Needless to say, the U.S. has not done a good job of managing its position in this paradigm. We can argue until we are blue in the face about the ideological reasons for this reality and most of us still wouldn't agree. Nonetheless, we are clearly at a critical juncture in which we must decide whether we will seek to compete with less-advanced societies by lowering protective regulations and rolling back worker compensation and rights, or act to recapture a position further up the food chain, producing highly competitive top-tier workers in high-tech trades.
To a large degree, Florida has been battling Texas to do the former, envisioning a state that will continue to rely on the relocation of aging boomers, the homes they build and the low-skill service workers their lifestyles require, in order to employ tomorrow's homegrown workforce. Like many Floridians, I oppose this mindset and envision a Florida in which the best and brightest stay rather than flee. In order to do that, we will have to act to become a hub for emerging, clean, high-tech industries in growth sectors.
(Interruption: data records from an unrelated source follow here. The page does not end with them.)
-- ==== Sys2Proof/Laws/PerInstr.lean ====
section
/-! SUPPORT. Per instruction: the decoder reads back what the encoder writes (R169 to R177). -/

namespace Sys2Proof.Laws.Encoding

open Sys2Proof

/-- For a well-formed instruction with words: the decoder reads the instruction back, whatever word follows a short form, and
the first word says whether an extension word follows (R172). -/
def Statement (i : Instr) : Prop :=
  i.wf = true → ∀ w o, encode i = some (w, o) → (∀ e, decode w (o.getD e) = .ok i) ∧ isLong w = o.isSome

theorem fieldsOf_wordOf (f : Fields) : fieldsOf (wordOf f) = f := by
  obtain ⟨⟨pr, pn⟩, maj, gd, ga, gb, fn⟩ := f
  simp only [fieldsOf, wordOf, Fields.mk.injEq, Pr.mk.injEq]
  refine ⟨⟨?_, ?_⟩, ?_, ?_, ?_, ?_, ?_⟩
  case refine_2 => simp only [BitVec.getLsbD_append, BitVec.getLsbD_ofBool]; simp
  all_goals
    apply BitVec.eq_of_getLsbD_eq; intro i hi
    simp only [BitVec.getLsbD_extractLsb', BitVec.getLsbD_append, BitVec.getLsbD_ofBool, hi, decide_true, Bool.true_and]
    repeat' split
    all_goals first | omega | (congr 1; omega)

theorem low10_fieldsI (p : Pr) (maj gd ga : BitVec 6) (imm : BitVec 10) : (fieldsI p maj gd ga imm).low10 = imm := by
  simp only [Fields.low10, fieldsI]
  exact BitVec.eq_of_getLsbD_eq fun i hi => by
    simp only [BitVec.getLsbD_append, BitVec.getLsbD_extractLsb']
    split
    · simp [*]
    · simp only [show i - 4 < 6 by omega, decide_true, Bool.true_and]; congr 1; omega

theorem low16_fieldsC (p : Pr) (maj gd : BitVec 6) (off : BitVec 16) : (fieldsC p maj gd off).low16 = off := by
  simp only [Fields.low16, fieldsC]
  exact BitVec.eq_of_getLsbD_eq fun i hi => by
    simp only [BitVec.getLsbD_append, BitVec.getLsbD_extractLsb']
    repeat' split
    · simp [*]
    · simp only [show i - 4 < 6 by omega, decide_true, Bool.true_and]; congr 1; omega
    · simp only [show i - 4 - 6 < 6 by omega, decide_true, Bool.true_and]; congr 1; omega

theorem low22_fieldsB (p : Pr) (maj : BitVec 6) (off : BitVec 22) : (fieldsB p maj off).low22 = off := by
  simp only [Fields.low22, fieldsB]
  exact BitVec.eq_of_getLsbD_eq fun i hi => by
    simp only [BitVec.getLsbD_append, BitVec.getLsbD_extractLsb']
    repeat' split
    · simp [*]
    · simp only [show i - 4 < 6 by omega, decide_true, Bool.true_and]; congr 1; omega
    · simp only [show i - 4 - 6 < 6 by omega, decide_true, Bool.true_and]; congr 1; omega
    · simp only [show i - 4 - 6 - 6 < 6 by omega, decide_true, Bool.true_and]; congr 1; omega

theorem high_append (x y : BitVec 5) : (x ++ y).extractLsb' 5 5 = x :=
  BitVec.eq_of_getLsbD_eq fun i hi => by
    simp only [BitVec.getLsbD_extractLsb', BitVec.getLsbD_append, hi, decide_true, Bool.true_and]
    rw [if_neg (by omega)]; congr 1; omega

theorem low_append (x y : BitVec 5) : (x ++ y).extractLsb' 0 5 = y :=
  BitVec.eq_of_getLsbD_eq fun i hi => by
    simp only [BitVec.getLsbD_extractLsb', BitVec.getLsbD_append, hi, decide_true, Bool.true_and]
    rw [if_pos (by omega)]; congr 1; omega

theorem predOf_predField (d : PReg) : predOf (predField d) = .ok d := by
  have h : ∀ d : BitVec 3, predOf (predField d) = .ok d := by decide
  exact h d

theorem bind_pred {β : Type} (d : PReg) (k : PReg → Except Illegal β) : (predOf (predField d)).bind k = k d := by
  rw [predOf_predField]; rfl

theorem long_form {p : Pr} {m d a : BitVec 6} : ((fieldsR p m d a 0 0).low10 == 0) = true := by
  show ((0#6 ++ 0#4 : BitVec 10) == 0) = true
  decide

/-- An instruction with words satisfies the statement when its fields decode to it. -/
theorem of_fields {i : Instr} {f : Fields} {o : Option W32} (h : encodeFields i = some (f, o))
    (hd : i.wf = true → ∀ e, decodeFields f (o.getD e) = .ok i) (hl : isLongMajor f.maj = o.isSome) : Statement i := by
  intro hw w o' he
  simp only [encode, h, Option.map_some, Option.some.injEq, Prod.mk.injEq] at he
  obtain ⟨rfl, rfl⟩ := he
  exact ⟨fun e => by rw [decode, fieldsOf_wordOf]; exact hd hw e, by rw [isLong, fieldsOf_wordOf]; exact hl⟩

/-- A step that no word names satisfies it. -/
theorem of_none {i : Instr} (h : encodeFields i = none) : Statement i := by
  intro _ w o he
  simp [encode, h] at he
USF's efforts to build a leading center for educating a new elite in the increasingly important and growth-laden field of cybersecurity is exactly the sort of mindset Florida should be adopting. If done correctly, a program of this magnitude could help the state to finally leverage its many competitive advantages – low cost of living, tropical climate, no state income tax, etc. – to become an industry leader in an emerging market that fits the description.
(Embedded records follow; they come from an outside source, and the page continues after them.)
-- ==== Sys2Proof/Certificates/Slice0/Obligations.lean ====
section
/-! DEFINITION. The statements for the provers: what the numbered rules of the spec say the device does. -/

open Sys2Proof Sys2Proof.Machine Sys2Proof.Safety

/-! ## Reset, fetch and decode -/

/-- A step at an open block whose word in hand decodes runs that instruction, and ends the block behind its last word: it
commits at the fall-through address, unless a wait of the block holds it; one cycle goes by (R130, R168).
That a word takes one cycle is the model's choice (log 9). -/
def Obligations.StepRunsDecodedWord : Prop :=
  ∀ (s : State) (x : Txn) (i : Instr), s.txn = some x → decode x.word (x.words.getD x.idx 0) = .ok i →
    step s = match exec i s with
      | .next t => .next (tick (commitAtEnd t))
      | .fault f => .fault f
      | .refused r => .refused r

/-- A step between blocks, when the thread is due or nothing else is, and the thread is ready, has no event to take and was not told to
yield: the block at its block counter is fetched, and its first word runs (R130, R131, R166); where the fetch passes a budget that has been
reached the thread waits (R141), and where it would read otherwise once stores that a fence has come after are performed, it waits for them
(R178, R202). (The model's choices here: stores that have met no error response are performed first, R196, log 27; whose turn it is, log 6;
that a word takes one cycle, log 9; that a fetch waits for no other store, log 12.) -/
def Obligations.StepBeginsBlock : Prop :=
  ∀ (s : State) (rest : List Turn), s.txn = none → s.agenda = [] ∧ rest = [] ∨ s.agenda = .thread :: rest →
    let q := { s with agenda := rest, w := settlePaths s.w }
    threadReady q.w q.turn q.thr = true → q.thr.yielded = false → (q.thr.events = [] ∨ q.thr.evm = true ∨ q.thr.dheld = true) →
    (fetchWaits q.w q.turn = true → step s = .next (tick (waitUnbegun q .path))) ∧
    ∀ (w : World) (b : Fetched), fetchWaits q.w q.turn = false → fetchBlock q.w q.turn = (w, .ok b) →
      (q.w.overrun q.w w = true → step s = .next (tick (waitUnbegun q .budget))) ∧
      ∀ i, q.w.overrun q.w w = false → decode (b.words.getD 0 0) (b.words.getD 1 0) = .ok i →
        step s = match exec i (beginBlock q w b) with
          | .next t => .next (tick (commitAtEnd t))
          | .fault f => .fault f
          | .refused r => .refused r

/-- Words written out from the spec's encodings decode to what they stand for: `add g5, g6, g7` (R181), `addi g4, g3, -1` under
p2 (R184), `ld.d g27, 8(g24)` and `bdec g20` one line back (the words of the encoding examples), `li g5, 0x8000_1000` (R188). -/
def Obligations.WordsDecode : Prop :=
  decode 0x00451870 0 = .ok (.add ⟨0, false⟩ 5 6 7) ∧
  decode 0x41840FFF 0 = .ok (.addi ⟨2, false⟩ 4 3 (-1)) ∧
  decode 0x059B6001 0 = .ok (.ldD ⟨0, false⟩ 27 24 1) ∧
  decode 0x0C050000 0x80001000 = .ok (.li ⟨0, false⟩ 5 0x80001000) ∧
  decode 0x0ED4FFFF 0 = .ok (.bdec ⟨0, false⟩ 20 (-1))

/-- For every well-formed instruction that a word names, with every operand at every value the encoding admits, the decoder
reads back what the encoder writes, whatever word follows a short form, and the first word says whether an extension word
follows (R169 to R177). -/
def Obligations.DecodeReadsEncode : Prop := ∀ i : Instr, Laws.Encoding.Statement i

namespace Sys2Proof.Claims

/-- What holds of a block while it is open: the word in hand is one of its `NWRD` words, the block has the lines it needs, and
what a trap returns to stands at the block's own address. -/
def OpenBlock (s : State) : Prop :=
  ∀ x, s.txn = some x → 1 ≤ x.idx ∧ x.idx ≤ x.nwrd ∧ x.words.length = x.nwrd ∧ 1 ≤ x.lines ∧ x.lines ≤ 4 ∧
    x.nwrd + 1 ≤ 32 * x.lines ∧ (x.saved.thread s.turn).pc = x.base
Our state needs to do more to stop the brain drain. Every year, the majority of our very best and brightest high school students take off for other higher education hubs. When a student leaves the state for college, they are statistically much less likely to return than those who matriculate to in-state schools.
We've already missed the boat on many of our best opportunities. We've watched gray-sky states like New York launch more aggressive efforts to capture areas like solar energy production. When a state has top-shelf university programs in a particular field, it also acts as a magnet in drawing the industry to build production facilities near these employee-producing hubs.
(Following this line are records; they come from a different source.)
/-! ### World.setCore -/

@[simp] theorem World.setCore_mem (w : World) (c : Nat) (x : Core) : (w.setCore c x).mem = w.mem := rfl
@[simp] theorem World.setCore_poison (w : World) (c : Nat) (x : Core) : (w.setCore c x).poison = w.poison := rfl
@[simp] theorem World.setCore_badMeta (w : World) (c : Nat) (x : Core) : (w.setCore c x).badMeta = w.badMeta := rfl
@[simp] theorem World.setCore_cycle (w : World) (c : Nat) (x : Core) : (w.setCore c x).cycle = w.cycle := rfl
@[simp] theorem World.setCore_fresh (w : World) (c : Nat) (x : Core) : (w.setCore c x).fresh = w.fresh := rfl
@[simp] theorem World.setCore_cache (w : World) (c : Nat) (x : Core) : (w.setCore c x).cache = w.cache := rfl
@[simp] theorem World.setCore_threads (w : World) (c : Nat) (x : Core) : (w.setCore c x).threads = w.threads := rfl
@[simp] theorem World.setCore_cores (w : World) (c : Nat) (x : Core) : (w.setCore c x).cores = tabSet c x w.cores := rfl
@[simp] theorem World.setCore_dies (w : World) (c : Nat) (x : Core) : (w.setCore c x).dies = w.dies := rfl
@[simp] theorem World.setCore_pbr (w : World) (c : Nat) (x : Core) : (w.setCore c x).pbr = w.pbr := rfl
@[simp] theorem World.setCore_queues (w : World) (c : Nat) (x : Core) : (w.setCore c x).queues = w.queues := rfl
@[simp] theorem World.setCore_units (w : World) (c : Nat) (x : Core) : (w.setCore c x).units = w.units := rfl
@[simp] theorem World.setCore_chains (w : World) (c : Nat) (x : Core) : (w.setCore c x).chains = w.chains := rfl
@[simp] theorem World.setCore_tasks (w : World) (c : Nat) (x : Core) : (w.setCore c x).tasks = w.tasks := rfl
@[simp] theorem World.setCore_nodes (w : World) (c : Nat) (x : Core) : (w.setCore c x).nodes = w.nodes := rfl
@[simp] theorem World.setCore_moduleNode (w : World) (c : Nat) (x : Core) : (w.setCore c x).moduleNode = w.moduleNode := rfl
@[simp] theorem World.setCore_ranges (w : World) (c : Nat) (x : Core) : (w.setCore c x).ranges = w.ranges := rfl
@[simp] theorem World.setCore_elems (w : World) (c : Nat) (x : Core) : (w.setCore c x).elems = w.elems := rfl
@[simp] theorem World.setCore_regions (w : World) (c : Nat) (x : Core) : (w.setCore c x).regions = w.regions := rfl
@[simp] theorem World.setCore_streams (w : World) (c : Nat) (x : Core) : (w.setCore c x).streams = w.streams := rfl
@[simp] theorem World.setCore_matrices (w : World) (c : Nat) (x : Core) : (w.setCore c x).matrices = w.matrices := rfl
@[simp] theorem World.setCore_sluices (w : World) (c : Nat) (x : Core) : (w.setCore c x).sluices = w.sluices := rfl
@[simp] theorem World.setCore_tiles (w : World) (c : Nat) (x : Core) : (w.setCore c x).tiles = w.tiles := rfl
@[simp] theorem World.setCore_channels (w : World) (c : Nat) (x : Core) : (w.setCore c x).channels = w.channels := rfl
@[simp] theorem World.setCore_slotsOp (w : World) (c : Nat) (x : Core) : (w.setCore c x).slotsOp = w.slotsOp := rfl
@[simp] theorem World.setCore_cmdSeq (w : World) (c : Nat) (x : Core) : (w.setCore c x).cmdSeq = w.cmdSeq := rfl
@[simp] theorem World.setCore_sectors (w : World) (c : Nat) (x : Core) : (w.setCore c x).sectors = w.sectors := rfl
@[simp] theorem World.setCore_sessions (w : World) (c : Nat) (x : Core) : (w.setCore c x).sessions = w.sessions := rfl
@[simp] theorem World.setCore_engines (w : World) (c : Nat) (x : Core) : (w.setCore c x).engines = w.engines := rfl
@[simp] theorem World.setCore_scq (w : World) (c : Nat) (x : Core) : (w.setCore c x).scq = w.scq := rfl
@[simp] theorem World.setCore_sides (w : World) (c : Nat) (x : Core) : (w.setCore c x).sides = w.sides := rfl
@[simp] theorem World.setCore_periods (w : World) (c : Nat) (x : Core) : (w.setCore c x).periods = w.periods := rfl
@[simp] theorem World.setCore_msix (w : World) (c : Nat) (x : Core) : (w.setCore c x).msix = w.msix := rfl
@[simp] theorem World.setCore_owed (w : World) (c : Nat) (x : Core) : (w.setCore c x).owed = w.owed := rfl
@[simp] theorem World.setCore_jibor (w : World) (c : Nat) (x : Core) : (w.setCore c x).jibor = w.jibor := rfl
@[simp] theorem World.setCore_dead (w : World) (c : Nat) (x : Core) : (w.setCore c x).dead = w.dead := rfl
@[simp] theorem World.setCore_get_thread (w : World) (c l : Nat) (x : Core) : (w.setCore c x).thread l = w.thread l := rfl
@[simp] theorem World.setCore_get_elem (w : World) (c l : Nat) (x : Core) : (w.setCore c x).elem l = w.elem l := rfl
@[simp] theorem World.setCore_get_region (w : World) (c l : Nat) (x : Core) : (w.setCore c x).region l = w.region l := rfl
@[simp] theorem World.setCore_get_stream (w : World) (c l : Nat) (x : Core) : (w.setCore c x).stream l = w.stream l := rfl
@[simp] theorem World.setCore_core_same (w : World) (c : Nat) (x : Core) : (w.setCore c x).core c = x := tabGet_tabSet_same ..
theorem World.setCore_core_other (w : World) {c l : Nat} (h : l ≠ c) (x : Core) : (w.setCore c x).core l = w.core l := tabGet_tabSet_other _ _ h _
@[simp] theorem World.setCore_get_die (w : World) (c l : Nat) (x : Core) : (w.setCore c x).die l = w.die l := rfl
@[simp] theorem World.setCore_get_queue (w : World) (c l : Nat) (x : Core) : (w.setCore c x).queue l = w.queue l := rfl
@[simp] theorem World.setCore_get_sluice (w : World) (c l : Nat) (x : Core) : (w.setCore c x).sluice l = w.sluice l := rfl
@[simp] theorem World.setCore_get_slotOp (w : World) (c l : Nat) (x : Core) : (w.setCore c x).slotOp l = w.slotOp l := rfl
@[simp] theorem World.setCore_get_matrix (w : World) (c l : Nat) (x : Core) : (w.setCore c x).matrix l = w.matrix l := rfl
@[simp] theorem World.setCore_get_tile (w : World) (c l : Nat) (x : Core) : (w.setCore c x).tile l = w.tile l := rfl
@[simp] theorem World.setCore_get_channel (w : World) (c l : Nat) (x : Core) : (w.setCore c x).channel l = w.channel l := rfl
@[simp] theorem World.setCore_get_chain (w : World) (c l : Nat) (x : Core) : (w.setCore c x).chain l = w.chain l := rfl
@[simp] theorem World.setCore_get_unit (w : World) (c l : Nat) (x : Core) : (w.setCore c x).unit l = w.unit l := rfl
@[simp] theorem World.setCore_get_node (w : World) (c l : Nat) (x : Core) : (w.setCore c x).node l = w.node l := rfl
@[simp] theorem World.setCore_get_range (w : World) (c l : Nat) (x : Core) : (w.setCore c x).range l = w.range l := rfl

/-! ### World.setDie -/

@[simp] theorem World.setDie_mem (w : World) (d : Nat) (x : Die) : (w.setDie d x).mem = w.mem := rfl
@[simp] theorem World.setDie_poison (w : World) (d : Nat) (x : Die) : (w.setDie d x).poison = w.poison := rfl
@[simp] theorem World.setDie_badMeta (w : World) (d : Nat) (x : Die) : (w.setDie d x).badMeta = w.badMeta := rfl
@[simp] theorem World.setDie_cycle (w : World) (d : Nat) (x : Die) : (w.setDie d x).cycle = w.cycle := rfl
@[simp] theorem World.setDie_fresh (w : World) (d : Nat) (x : Die) : (w.setDie d x).fresh = w.fresh := rfl
@[simp] theorem World.setDie_cache (w : World) (d : Nat) (x : Die) : (w.setDie d x).cache = w.cache := rfl
@[simp] theorem World.setDie_threads (w : World) (d : Nat) (x : Die) : (w.setDie d x).threads = w.threads := rfl
@[simp] theorem World.setDie_cores (w : World) (d : Nat) (x : Die) : (w.setDie d x).cores = w.cores := rfl
@[simp] theorem World.setDie_dies (w : World) (d : Nat) (x : Die) : (w.setDie d x).dies = tabSet d x w.dies := rfl
@[simp] theorem World.setDie_pbr (w : World) (d : Nat) (x : Die) : (w.setDie d x).pbr = w.pbr := rfl
@[simp] theorem World.setDie_queues (w : World) (d : Nat) (x : Die) : (w.setDie d x).queues = w.queues := rfl
@[simp] theorem World.setDie_units (w : World) (d : Nat) (x : Die) : (w.setDie d x).units = w.units := rfl
@[simp] theorem World.setDie_chains (w : World) (d : Nat) (x : Die) : (w.setDie d x).chains = w.chains := rfl
@[simp] theorem World.setDie_tasks (w : World) (d : Nat) (x : Die) : (w.setDie d x).tasks = w.tasks := rfl
@[simp] theorem World.setDie_nodes (w : World) (d : Nat) (x : Die) : (w.setDie d x).nodes = w.nodes := rfl
@[simp] theorem World.setDie_moduleNode (w : World) (d : Nat) (x : Die) : (w.setDie d x).moduleNode = w.moduleNode := rfl
@[simp] theorem World.setDie_ranges (w : World) (d : Nat) (x : Die) : (w.setDie d x).ranges = w.ranges := rfl
@[simp] theorem World.setDie_elems (w : World) (d : Nat) (x : Die) : (w.setDie d x).elems = w.elems := rfl
@[simp] theorem World.setDie_regions (w : World) (d : Nat) (x : Die) : (w.setDie d x).regions = w.regions := rfl
@[simp] theorem World.setDie_streams (w : World) (d : Nat) (x : Die) : (w.setDie d x).streams = w.streams := rfl
@[simp] theorem World.setDie_matrices (w : World) (d : Nat) (x : Die) : (w.setDie d x).matrices = w.matrices := rfl
@[simp] theorem World.setDie_sluices (w : World) (d : Nat) (x : Die) : (w.setDie d x).sluices = w.sluices := rfl
@[simp] theorem World.setDie_tiles (w : World) (d : Nat) (x : Die) : (w.setDie d x).tiles = w.tiles := rfl
@[simp] theorem World.setDie_channels (w : World) (d : Nat) (x : Die) : (w.setDie d x).channels = w.channels := rfl
@[simp] theorem World.setDie_slotsOp (w : World) (d : Nat) (x : Die) : (w.setDie d x).slotsOp = w.slotsOp := rfl
@[simp] theorem World.setDie_cmdSeq (w : World) (d : Nat) (x : Die) : (w.setDie d x).cmdSeq = w.cmdSeq := rfl
@[simp] theorem World.setDie_sectors (w : World) (d : Nat) (x : Die) : (w.setDie d x).sectors = w.sectors := rfl
@[simp] theorem World.setDie_sessions (w : World) (d : Nat) (x : Die) : (w.setDie d x).sessions = w.sessions := rfl
@[simp] theorem World.setDie_engines (w : World) (d : Nat) (x : Die) : (w.setDie d x).engines = w.engines := rfl
@[simp] theorem World.setDie_scq (w : World) (d : Nat) (x : Die) : (w.setDie d x).scq = w.scq := rfl
@[simp] theorem World.setDie_sides (w : World) (d : Nat) (x : Die) : (w.setDie d x).sides = w.sides := rfl
@[simp] theorem World.setDie_periods (w : World) (d : Nat) (x : Die) : (w.setDie d x).periods = w.periods := rfl
@[simp] theorem World.setDie_msix (w : World) (d : Nat) (x : Die) : (w.setDie d x).msix = w.msix := rfl
@[simp] theorem World.setDie_owed (w : World) (d : Nat) (x : Die) : (w.setDie d x).owed = w.owed := rfl
@[simp] theorem World.setDie_jibor (w : World) (d : Nat) (x : Die) : (w.setDie d x).jibor = w.jibor := rfl
@[simp] theorem World.setDie_dead (w : World) (d : Nat) (x : Die) : (w.setDie d x).dead = w.dead := rfl
@[simp] theorem World.setDie_get_thread (w : World) (d l : Nat) (x : Die) : (w.setDie d x).thread l = w.thread l := rfl
@[simp] theorem World.setDie_get_elem (w : World) (d l : Nat) (x : Die) : (w.setDie d x).elem l = w.elem l := rfl
@[simp] theorem World.setDie_get_region (w : World) (d l : Nat) (x : Die) : (w.setDie d x).region l = w.region l := rfl
@[simp] theorem World.setDie_get_stream (w : World) (d l : Nat) (x : Die) : (w.setDie d x).stream l = w.stream l := rfl
@[simp] theorem World.setDie_get_core (w : World) (d l : Nat) (x : Die) : (w.setDie d x).core l = w.core l := rfl
@[simp] theorem World.setDie_die_same (w : World) (d : Nat) (x : Die) : (w.setDie d x).die d = x := tabGet_tabSet_same ..
theorem World.setDie_die_other (w : World) {d l : Nat} (h : l ≠ d) (x : Die) : (w.setDie d x).die l = w.die l := tabGet_tabSet_other _ _ h _
@[simp] theorem World.setDie_get_queue (w : World) (d l : Nat) (x : Die) : (w.setDie d x).queue l = w.queue l := rfl
@[simp] theorem World.setDie_get_sluice (w : World) (d l : Nat) (x : Die) : (w.setDie d x).sluice l = w.sluice l := rfl
@[simp] theorem World.setDie_get_slotOp (w : World) (d l : Nat) (x : Die) : (w.setDie d x).slotOp l = w.slotOp l := rfl
@[simp] theorem World.setDie_get_matrix (w : World) (d l : Nat) (x : Die) : (w.setDie d x).matrix l = w.matrix l := rfl
@[simp] theorem World.setDie_get_tile (w : World) (d l : Nat) (x : Die) : (w.setDie d x).tile l = w.tile l := rfl
@[simp] theorem World.setDie_get_channel (w : World) (d l : Nat) (x : Die) : (w.setDie d x).channel l = w.channel l := rfl
@[simp] theorem World.setDie_get_chain (w : World) (d l : Nat) (x : Die) : (w.setDie d x).chain l = w.chain l := rfl
@[simp] theorem World.setDie_get_unit (w : World) (d l : Nat) (x : Die) : (w.setDie d x).unit l = w.unit l := rfl
@[simp] theorem World.setDie_get_node (w : World) (d l : Nat) (x : Die) : (w.setDie d x).node l = w.node l := rfl
@[simp] theorem World.setDie_get_range (w : World) (d l : Nat) (x : Die) : (w.setDie d x).range l = w.range l := rfl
That sort of synergy not only keeps the smartest kids close by, but it can help a state draw such intellectual resources from its neighbors. Imagine the impact if Florida could not only reverse the flow of that drain brain, but also start to lure more A-list students from nearby states, who might otherwise be off to schools like Georgia Tech or Duke.
As recent events like the major breach at Target have demonstrated, the demand in this field will only increase as the technologies that drive it continue to become more advanced. USF's program is only in its infancy and we are surely not the only state that is eying this opportunity. However, this effort demonstrates just the sort of ambitions we ought to have, if we expect to build a competitive 21st century economy in our state.
Dennis Maley's column appears every Thursday and Sunday in The Bradenton Times. He can be reached at firstname.lastname@example.org. Click here to visit his column archive. Click here to go to his bio page. You can also follow Dennis on Facebook.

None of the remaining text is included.